Courtney Barnett introduced herself, and her quirky individual sound, with the song Avant Gardener back in 2013.
I was instantly drawn to her sound, her conversational songwriting style, her humility and humour, and her sheer Australian-ness.
Not to mention the titles: this came out on an EP called A Sea Of Split Peas – itself a compilation of two earlier releases: How To Carve A Carrot Into A Rose and I’ve Got A Friend Called Emily Ferris.
When her debut album arrived in 2015 – Sometimes I Sit And Think, And Sometimes I Just Sit – it seemed to capture the personality of the person (presumably herself) she portrayed in this song, Avant Gardener.
It became an instant favourite, and it’s still one of my all-time favourites. It’s so unlike any other song.
Not just the loping rhythm and woozy distorted shimmer of those hazy guitars, and not just those languid semi-spoken vocals – like a young, female Bob Dylan if he’d been Australian – but the story in the song.

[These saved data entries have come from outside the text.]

-- ==== Sys2Proof/WellFormed.lean ====
section
/-!
DEFINITION. Which commands are well formed: every operand names something that exists and fits the field that carries it. The
machine does not ask for it: a command that names nothing has no effect, or the report its chapter gives.
-/
namespace Sys2Proof

/-- A number below a bound. -/
def below (n v : Nat) : Bool := decide (v < n)

/-- A number below a bound, where there is one. -/
def optBelow (n : Nat) : Option Nat → Bool
  | some v => below n v
  | none => true

/-- A general register's number, R106, R132. -/
def gpr (r : Nat) : Bool := below 32 r

/-- A vector register's number, R106, R132. -/
def vreg (r : Nat) : Bool := below 16 r

/-- An issue slot: a bristle of the device, an instruction of 1 to 9 bytes (R131, R156), and no byte beyond its length. -/
def Issue.wellFormed (w : Issue) : Bool := below 3840 w.b && decide (1 ≤ w.len) && below 10 w.len && below (256 ^ w.len) w.raw

/-- An M-format operand, R139: a mode, two registers, a scale. -/
def MemArg.wellFormed (m : MemArg) : Bool := below 8 m.mode && gpr m.rb && gpr m.ri && below 8 m.scale

/-- A power domain of R33 that exists. -/
def Domain.wellFormed : Domain → Bool
  | .atelier => true
  | .cluster p c => below 10 p && below 24 c
  | .palette p => below 10 p
  | .stack m => below 20 m
  | .stretcher n => below 4 n
  | .net n => below 2 n
  | .host n => below 2 n
  | .portfolio => true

It has to be the first ever written about an asthma attack – the narrator almost dies of anaphylactic shock – and probably one of the first written about gardening.
Assuming it’s autobiographical, it’s Courtney’s envy of her neighbour’s veg plot that sparks her own desire to get her hands dirty, but that only sets off respiratory problems: “It’s 40 degrees and I feel like I’m dying.”
Meanwhile, her anxiety and depression is fuelled by her dissolute lifestyle, sleeping in late while her garden is so full of rubbish that “the neighbours must think we run a meth lab.”
Inspired by the green fingers of the nice lady next door, she declares: “I wanna grow tomatoes on the front steps. Sunflowers, bean sprouts, sweet corn and radishes.” But trouble begins as soon as she starts pulling up weeds and finds she’s “having trouble breathing in.”
Those hazy guitars bend their notes wonkily out of tune as if they too are going into shock, while she picks up the phone to call an ambulance, which swiftly treats her symptoms. “The paramedic thinks I’m clever ’cause I play guitar,” she observes, “But I think she’s clever ’cause she stops people dying.”
I love that line: so full of humility and humanity – and funny too. And this is one of my favourite songs. So here is the video with Courtney playing tennis (badly) with her hipster friends until a disputed line call missed sparks a mass brawl – a storyline that’s utterly irrelevant to the song itself.
Which somehow makes it more watchable. Ten million views suggests I’m not alone there.